(About this exercise) Consider the listing below. Extract exactly the lines from the line containing "BADCMD with the" to the line containing "(∀ c, s.dev.commands.head?", both included.

(Entries provided)
/-- R220, R448 to R452: a numbered request is entered, performed at most once and its reply kept, and one whose page waits for the
host stays entered to be performed; an acknowledged reply leaves
the table; a reply that names no request is discarded, and one that names a thread's load gives it its bytes; a
request without a reply is sent again at most 8 times before its package is unreachable; a wavelength that fails stays
down. -/
def Obligations.RequestsBetweenPackages : Prop :=
  (∀ s r, s.domain.en = false → exec (.remoteRequestArrival r) s = .next s)
  ∧ (∀ s r, s.domain.en = true → requestNumbered r = true → (dedupOf s r.slice).any (fun e => e.src == r.src && e.num == r.seq) = true →
      exec (.remoteRequestArrival r) s = .next s)
  ∧ (∀ s r bs s', s.domain.en = true → requestNumbered r = true →
      (dedupOf s r.slice).any (fun e => e.src == r.src && e.num == r.seq) = false →
      seqBelow r.seq (lowMarkOf s r.src r.slice) = false → (dedupOf s r.slice).length < 256 →
      let e : Dedup := { src := r.src, num := r.seq, reply := none }
      performRequest (modDomain s (fun d => { d with dedup := kset d.dedup r.slice (dedupOf s r.slice ++ [e]) })) r = (some bs, s') →
      dedupOf s' r.slice = dedupOf s r.slice ++ [e] →
      ∃ s'', exec (.remoteRequestArrival r) s = .next s'' ∧ s''.mem = s'.mem
        ∧ (dedupOf s'' r.slice) = dedupOf s r.slice ++ [{ e with reply := some bs }])
  ∧ (∀ s r s', s.domain.en = true → requestNumbered r = true →
      (dedupOf s r.slice).any (fun e => e.src == r.src && e.num == r.seq) = false →
      seqBelow r.seq (lowMarkOf s r.src r.slice) = false → (dedupOf s r.slice).length < 256 →
      let e : Dedup := { src := r.src, num := r.seq, reply := none }
      performRequest (modDomain s (fun d => { d with dedup := kset d.dedup r.slice (dedupOf s r.slice ++ [e]) })) r = (none, s') →
      dedupOf s' r.slice = dedupOf s r.slice ++ [e] →
      ∃ s'', exec (.remoteRequestArrival r) s = .next s'' ∧ s''.mem = s'.mem
        ∧ (dedupOf s'' r.slice) = dedupOf s r.slice ++ [{ e with waiting := some r }])
  ∧ (∀ s r, sealLive s r.sealId = false → performRequest s r = (some [5], s))
  ∧ (∀ s r, s.domain.en = true → requestNumbered r = false → exec (.remoteRequestArrival r) s = .next (performRequest s r).2)
  ∧ (∀ s p sl n, (dedupOf s sl).any (fun e => e.src == p && e.num == n && !e.acked) = false →
      exec (.acknowledgement p sl n) s = .next (modDomain s (fun d => { d with toAck := d.toAck.erase (p, sl, n) })))
  ∧ (∀ s p sl, dedupOf s sl = [{ src := p, num := lowMarkOf s p sl, reply := none, acked := false }] →
      ∃ s', exec (.acknowledgement p sl (lowMarkOf s p sl)) s = .next s' ∧ dedupOf s' sl = []
        ∧ lowMarkOf s' p sl = (lowMarkOf s p sl + 1) % 2 ^ 32)
  ∧ (∀ s, s.heirs = [] → settleHeirs s = s)
  ∧ (∀ s p sl n data, reqOf s p sl n = none → exec (.remoteReplyArrival p sl n data) s = .next (settleHeirs s)
      ∧ exec (.retransmissionTimeout p sl n) s = .next s ∧ exec (.busyResend p sl n) s = .next s)
  ∧ (∀ s p sl n id r c t seq bs b0 b1 rest, reqOf s p sl n = some (id, r) → r.by_ = .thread t c seq → bs = b0 :: b1 :: rest →
      ∃ s₁, s₁.threads = s.threads ∧ s₁.mem = s.mem
        ∧ exec (.remoteReplyArrival p sl n bs) s = .next (settleHeirs (threadReply s₁ id r t seq (leNat (bs.take 8)) (bs.drop 8))))
  ∧ (∀ s p sl n id r, reqOf s p sl n = some (id, r) → r.sends < 8 → ∃ s', exec (.retransmissionTimeout p sl n) s = .next s'
      ∧ (kget? s'.domain.reqs id).map (·.sends) = some (r.sends + 1) ∧ s'.threads = s.threads ∧ s'.mem = s.mem)
  ∧ (∀ s p sl n id r, reqOf s p sl n = some (id, r) → 8 ≤ r.sends → exec (.retransmissionTimeout p sl n) s = .next (unreachable s p))
  ∧ (∀ s p sl n id r, reqOf s p sl n = some (id, r) → ∃ s', exec (.busyResend p sl n) s = .next s'
      ∧ (kget? s'.domain.reqs id).map (·.sends) = some (max 1 r.sends) ∧ s'.mem = s.mem)
  ∧ (∀ s f m, f < 128 → ∃ s', exec (.wavelengthRetrain f m) s = .next s' ∧ fibreUp s' f = fibreUp s f &&& m)
  ∧ (∀ s d h, d ≠ s.domain.pkg → h < 16 → domtab s d < 64 → ∃ s', exec (.tsuxusForwarding d h) s = .next s'
      ∧ s'.domain.forwarded = s.domain.forwarded + 1 ∧ s'.domain.dropped = s.domain.dropped ∧ s'.mem = s.mem)
  ∧ (∀ s d h, d ≠ s.domain.pkg → 16 ≤ h → ∃ s', exec (.tsuxusForwarding d h) s = .next s' ∧ s'.domain.dropped = s.domain.dropped + 1)

/-- R418, R420 to R424: a detected error that is corrected only counts; one in an entry that can be had again drops
the entry and is logged as such; one in an entry of a seal ends that seal; a seal that is ENDING and holds nothing
becomes FREE. R425 to R427: with EN set a grid whose count has reached W1 is pre-empted and told; W1 + W2 ends its
seal with a record; after W3 the core is fenced; each changes nothing before its time, and a fenced core with no team
left comes back. -/
def Obligations.ErrorsAndWatchdog : Prop :=
  ((∀ s u, s.errors.due = [] → exec (.correctableError u) s =
      .next (modErrors s (fun e => { e with corr := min (e.corr + 1) 65535 })))
  ∧ (∀ s u, s.errors.due = [] → (u.struct = 0x14 → u.both = false) → refetched s u = true → (unitSeal s u = 0 ∨ (sealOf s (unitSeal s u)).state ≠ 2) →
      exec (.uncorrectableError u) s =
        .next (logError (settleAfter (loseEntry (quarantine s u) u) u) u 2 (unitSeal s u) (unitIndex s u) 0 false))
  ∧ (∀ s u, s.errors.due = [] → (u.struct = 0x14 → u.both = false) → refetched s u = false → unitSeal s u ≠ 0 →
      (sealOf s (unitSeal s u)).state ≠ 2 →
      let r := sealEnd (settleAfter (loseEntry (quarantine s u) u) u) (unitSeal s u) causeSealedErr 1
      exec (.uncorrectableError u) s =
        .next (logError r.2.2 u 1 (unitSeal s u) (unitIndex s u) (endCounts r.1 r.2.1) false))
  ∧ (∀ s u, s.errors.due = [] → u.struct = 0x14 → u.both = true →
      exec (.uncorrectableError u) s = .next (fatal (logError s u 7 0 (unitIndex s u) 0 false)))
  ∧ (∀ s, (fatal s).dev.power.state = 3 ∧ (fatal s).errors.fatal = true)
  ∧ (∀ s, errstat s = min s.errors.corr 65535 * 2 ^ 16 + min s.errors.uncorr 255 * 2 ^ 8 + min s.errors.quarantined.length 255)
  ∧ (∀ s x, (sealOf s x).state = 2 → sealDrained s x = true → ∃ s', exec (.sealFree x) s = .next s' ∧ (sealOf s' x).state = 0
      ∧ (∀ p ∈ s'.regions, p.2.sealId ≠ x) ∧ (∀ p ∈ s'.lines.pins, p.sealId ≠ x)
      ∧ ((sealOf s x).rayAreas = [] → s'.mem = s.mem) ∧ (sealOf s' x).rayAreas = [])
  ∧ (∀ s x, (sealOf s x).state ≠ 2 ∨ sealDrained s x = false → exec (.sealFree x) s = .next s))
  ∧ ((∀ s gid g, grid? s gid = some g → g.hidden = false → g.wdStep = 0 → flag (wdog s g.lr.queue) 31 = true →
      fld (wdog s g.lr.queue) 0 10 * 2 ^ 20 ≤ g.wdCount → exec (.watchdogW1 gid) s = .next (watchdog1 s gid g.lr.queue))
  ∧ (∀ s gid g, grid? s gid = some g → (flag (wdog s g.lr.queue) 31 = false ∨ g.wdCount < fld (wdog s g.lr.queue) 0 10 * 2 ^ 20) →
      exec (.watchdogW1 gid) s = .next s)
  ∧ (∀ s gid g, grid? s gid = some g → g.wdStep = 1 → fld (wdog s g.lr.queue) 10 10 * 2 ^ 20 ≤ g.wdSince →
      (sealOf s (g.lr.sealId % 1024)).state = 1 → (gridTeams s gid).any (fun p => !p.2.evicted) = true →
      let x := g.lr.sealId % 1024
      let r := sealEnd (modGrid s gid (fun g => { g with wdStep := 2 })) x causeWatchdog 1
      exec (.watchdogW2 gid) s = .next (logEvent
        (modSeal r.2.2 x (fun e => { e with wdAt := some r.2.2.aclk, wdQueue := g.lr.queue }))
        { kind := 3, sealId := x, index := g.lr.queue, syndrome := causeWatchdog, extra := endCounts r.1 r.2.1 }))
  ∧ (∀ s gid g, grid? s gid = some g → g.wdSince < fld (wdog s g.lr.queue) 10 10 * 2 ^ 20 → exec (.watchdogW2 gid) s = .next s)
  ∧ (∀ s c x q, overdueSeal s c = some (x, q) → (core s c).fenced = false → exec (.watchdogW3 c) s =
      .next (logEvent (fenceCore s c x) { kind := 4, sealId := x, index := c % 2 ^ 10 * 2 ^ 22, syndrome := causeWatchdog }))
  ∧ (∀ s c, overdueSeal s c = none → exec (.watchdogW3 c) s = .next s)
  ∧ (∀ s c, (core s c).fenced = true → coreTeams s c = [] → exec (.coreReturn c) s =
      .next (remakeReserves (selfTest (modCore s c (fun k => { k with fenced := false })) c)))
  ∧ (∀ s c, (core s c).fenced = false ∨ coreTeams s c ≠ [] → exec (.coreReturn c) s = .next s))

/-- R456: a command of 64 bytes is accepted where an entry is free and answered OVERRUN where none is; a command's
record is written at STHEAD, and the command leaves the list; one accepted during bring-up waits for its end (the
model's reading, log 176). R457 to R462: UPLOAD, TRIGGER, SEALNEW, SEALEND and
ABORT while the package runs: a bad field is BADCMD with its offset (the first in byte order, DEDUCED, log 125), a bad graph image
BADCMD with the offset of its first bad field (DESIGN CHOICE, log 124), a seal that is not the command's to use BADSEAL, a range past scheduler
memory or with a lost line (DESIGN CHOICE, log 180) NOSPACE, a range or a graph in use BUSY, in that order (DEDUCED, log 126), and else the command
has its effect and is answered. -/
def Obligations.GraphAndSealCommands : Prop :=
  ((∀ s bs, bs.length = 64 → 64 ≤ s.dev.commands.length →
      exec (.commandWrite bs) s = .next (record s bs 5 none))
  ∧ (∀ s bs, bs.length ≠ 64 → exec (.commandWrite bs) s = .next s)
  ∧ (∀ s bs, bs.length = 64 → s.dev.power.state = 4 → s.dev.commands.length < 64 →
      exec (.commandWrite bs) s = .next (modDev s (fun d => { d with commands := d.commands ++ [bs] })))
  ∧ (∀ s bs, bs.length = 64 → s.dev.commands.length < 64 → 1 ≤ cmdOp bs → cmdOp bs ≤ 9 →
      (∀ c, s.dev.commands.head? = some c → 1 ≤ cmdOp c ∧ cmdOp c ≤ 9) →
      exec (.commandWrite bs) s = .next (modDev s (fun d => { d with commands := d.commands ++ [bs] })))
  ∧ (∀ s bs, s.dev.commands = [] → bs.length = 64 → s.dev.power.state = 0 → (cmdOp bs = 0 ∨ 9 < cmdOp bs) →
      ∃ s', exec (.commandWrite bs) s = .next s' ∧ s'.dev.commands = []
        ∧ kget? s'.rings.status s.rings.stHead = some (statusBytes (cmdTag bs) (cmdOp bs) 1 0 s.tnow))
  ∧ (∀ s i c code v, (∀ c', (s.dev.commands.eraseIdx i).head? = some c' → 1 ≤ cmdOp c' ∧ cmdOp c' ≤ 9) →
      let s' := answer s i c code (some v)
      kget? s'.rings.status s.rings.stHead = some (statusBytes (cmdTag c) (cmdOp c) code v s.tnow)
        ∧ s'.rings.stHead = (s.rings.stHead + 1) % 256 ∧ s'.dev.commands = s.dev.commands.eraseIdx i
        ∧ s'.dev.carried = (s.dev.carried + 1) % 2 ^ 32 ∧ s'.mem = s.mem ∧ s'.threads = s.threads))
  ∧ ((∀ s i c b, nextCommand s = some (i, c) → s.dev.power.state = 0 → cmdOp c = 1 → uploadBad c = some b →
      exec .upload s = .next (answer s i c 1 (some b)))
  ∧ (∀ s i c bs s', nextCommand s = some (i, c) → s.dev.power.state = 0 → cmdOp c = 1 → uploadBad c = none →
      sealLive s (bfld c 4 2) = true →
      (∀ e ∈ range (bfld c 16 4 / 64) (bfld c 20 4 / 64), ∀ x, kget? s.schedTags e = some x → x = bfld c 4 2) →
      bfld c 16 4 + bfld c 20 4 ≤ 2 ^ 24 → schedLost s (bfld c 16 4) (bfld c 20 4) = false →
      uploadBusy s (bfld c 16 4) (bfld c 20 4) (bfld c 6 2) = false →
      readDevice s (bfld c 8 8) (bfld c 20 4) (bfld c 4 2) = (bs, s') →
      (bfld c 6 2 = 0xFFFF ∨ imageBad (Memory.writeBytes s.sched (bfld c 16 4) bs) (bfld c 16 4) (bfld c 20 4) (bfld c 4 2) = none) →
      exec .upload s = .next (answer (storeUpload s' (bfld c 16 4) (bfld c 4 2) (bfld c 6 2) bs) i c 0 none))
  ∧ (∀ s i c bs s' o, nextCommand s = some (i, c) → s.dev.power.state = 0 → cmdOp c = 1 → uploadBad c = none →
      sealLive s (bfld c 4 2) = true →
      (∀ e ∈ range (bfld c 16 4 / 64) (bfld c 20 4 / 64), ∀ x, kget? s.schedTags e = some x → x = bfld c 4 2) →
      bfld c 16 4 + bfld c 20 4 ≤ 2 ^ 24 → schedLost s (bfld c 16 4) (bfld c 20 4) = false →
      uploadBusy s (bfld c 16 4) (bfld c 20 4) (bfld c 6 2) = false →
      readDevice s (bfld c 8 8) (bfld c 20 4) (bfld c 4 2) = (bs, s') → bfld c 6 2 ≠ 0xFFFF →
      imageBad (Memory.writeBytes s.sched (bfld c 16 4) bs) (bfld c 16 4) (bfld c 20 4) (bfld c 4 2) = some o →
      exec .upload s = .next (answer s i c 1 (some o)))
  ∧ (∀ s i c, nextCommand s = some (i, c) → s.dev.power.state = 0 → cmdOp c = 1 → uploadBad c = none →
      (sealLive s (bfld c 4 2) = false
        ∨ ∃ e ∈ range (bfld c 16 4 / 64) (bfld c 20 4 / 64), ∃ x, kget? s.schedTags e = some x ∧ x ≠ bfld c 4 2) →
      exec .upload s = .next (answer s i c 2 none))
  ∧ (∀ s i c, nextCommand s = some (i, c) → s.dev.power.state = 0 → cmdOp c = 1 → uploadBad c = none → sealLive s (bfld c 4 2) = true →
      (∀ e ∈ range (bfld c 16 4 / 64) (bfld c 20 4 / 64), ∀ x, kget? s.schedTags e = some x → x = bfld c 4 2) →
      (2 ^ 24 < bfld c 16 4 + bfld c 20 4 ∨ schedLost s (bfld c 16 4) (bfld c 20 4) = true) →
      exec .upload s = .next (answer s i c 4 none))
  ∧ (∀ s i c, nextCommand s = some (i, c) → s.dev.power.state = 0 → cmdOp c = 1 → uploadBad c = none → sealLive s (bfld c 4 2) = true →
      (∀ e ∈ range (bfld c 16 4 / 64) (bfld c 20 4 / 64), ∀ x, kget? s.schedTags e = some x → x = bfld c 4 2) →
      bfld c 16 4 + bfld c 20 4 ≤ 2 ^ 24 → schedLost s (bfld c 16 4) (bfld c 20 4) = false →
      uploadBusy s (bfld c 16 4) (bfld c 20 4) (bfld c 6 2) = true → exec .upload s = .next (answer s i c 3 none))
  ∧ (∀ s i c x, nextCommand s = some (i, c) → s.dev.power.state = 0 → cmdOp c = 2 → triggerBad s c = none →
      kget? s.dev.graphs (bfld c 4 2) = some x → (bfld c 6 2 % 1024 ≠ x.sealId ∨ sealLive s x.sealId = false) →
      exec .trigger s = .next (answer s i c 2 none))
  ∧ (∀ s i c b, nextCommand s = some (i, c) → s.dev.power.state = 0 → cmdOp c = 2 → triggerBad s c = some b →
      exec .trigger s = .next (answer s i c 1 (some b)))
  ∧ (∀ s i c x, nextCommand s = some (i, c) → s.dev.power.state = 0 → cmdOp c = 2 → triggerBad s c = none →
      kget? s.dev.graphs (bfld c 4 2) = some x → bfld c 6 2 % 1024 = x.sealId → sealLive s x.sealId = true → x.run = none → bfld c 8 1 = 0 →
      exec .trigger s = .next (answerUnknown 64 (retireCmd (advanceGraph (record (startRun s (bfld c 4 2) c) c 8 none) (bfld c 4 2)) i)))
  ∧ (∀ s i c x r, nextCommand s = some (i, c) → s.dev.power.state = 0 → cmdOp c = 2 → triggerBad s c = none →
      kget? s.dev.graphs (bfld c 4 2) = some x → bfld c 6 2 % 1024 = x.sealId → sealLive s x.sealId = true → x.run = some r →
      exec .trigger s = .next (answer s i c 3 none))
  ∧ (∀ s i c x, nextCommand s = some (i, c) → s.dev.power.state = 0 → cmdOp c = 4 → sealnewBad c = none →
      newSeal s (bfld c 4 2) = some x → exec .sealnew s = .next (answer (makeSeal s x c) i c 0 (some x)))
  ∧ (∀ s x c, (sealOf (makeSeal s x c) x).state = 1 ∧ (sealOf (makeSeal s x c) x).ptroot = bfld c 8 8
      ∧ (sealOf (makeSeal s x c) x).vbase = bfld c 16 8 ∧ (sealOf (makeSeal s x c) x).pool = bfld c 24 8
      ∧ (sealOf (makeSeal s x c) x).poolsz = bfld c 32 4)
  ∧ (∀ s i c, nextCommand s = some (i, c) → s.dev.power.state = 0 → cmdOp c = 4 → sealnewBad c = none →
      newSeal s (bfld c 4 2) = none → exec .sealnew s = .next (answer s i c 2 none))
  ∧ (∀ s i c, nextCommand s = some (i, c) → s.dev.power.state = 0 → cmdOp c = 5 → bfld c 4 2 ≠ 0 →
      (sealOf s (bfld c 4 2)).state = 1 → exec .sealend s =
        .next (modDev (sealEndOnly s (bfld c 4 2) 0 1) (fun d => { d with begun := true })))
  ∧ (∀ s i c, nextCommand s = some (i, c) → s.dev.power.state = 0 → cmdOp c = 5 → bfld c 4 2 ≠ 0 →
      (sealOf s (bfld c 4 2)).state = 0 → s.dev.begun = true → exec .sealend s = .next (answer (dropSched s (bfld c 4 2)) i c 0 none))
  ∧ (∀ s i c, nextCommand s = some (i, c) → s.dev.power.state = 0 → cmdOp c = 6 → bfld c 4 2 ≠ 0 →
      (sealOf s (bfld c 4 2)).state ≠ 0 → exec .abort s = .next (answer (sealEndOnly s (bfld c 4 2) 0 2) i c 0 none))
  ∧ (∀ s i c, nextCommand s = some (i, c) → s.dev.power.state = 0 → cmdOp c = 6 →
      (bfld c 4 2 = 0 ∨ (sealOf s (bfld c 4 2)).state = 0) → exec .abort s = .next (answer s i c 2 none)))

(Task output)
BADCMD with the offset of its first bad field (DESIGN CHOICE, log 124), a seal that is not the command's to use BADSEAL, a range past scheduler
memory or with a lost line (DESIGN CHOICE, log 180) NOSPACE, a range or a graph in use BUSY, in that order (DEDUCED, log 126), and else the command
has its effect and is answered. -/
def Obligations.GraphAndSealCommands : Prop :=
  ((∀ s bs, bs.length = 64 → 64 ≤ s.dev.commands.length →
      exec (.commandWrite bs) s = .next (record s bs 5 none))
  ∧ (∀ s bs, bs.length ≠ 64 → exec (.commandWrite bs) s = .next s)
  ∧ (∀ s bs, bs.length = 64 → s.dev.power.state = 4 → s.dev.commands.length < 64 →
      exec (.commandWrite bs) s = .next (modDev s (fun d => { d with commands := d.commands ++ [bs] })))
  ∧ (∀ s bs, bs.length = 64 → s.dev.commands.length < 64 → 1 ≤ cmdOp bs → cmdOp bs ≤ 9 →
      (∀ c, s.dev.commands.head? = some c → 1 ≤ cmdOp c ∧ cmdOp c ≤ 9) →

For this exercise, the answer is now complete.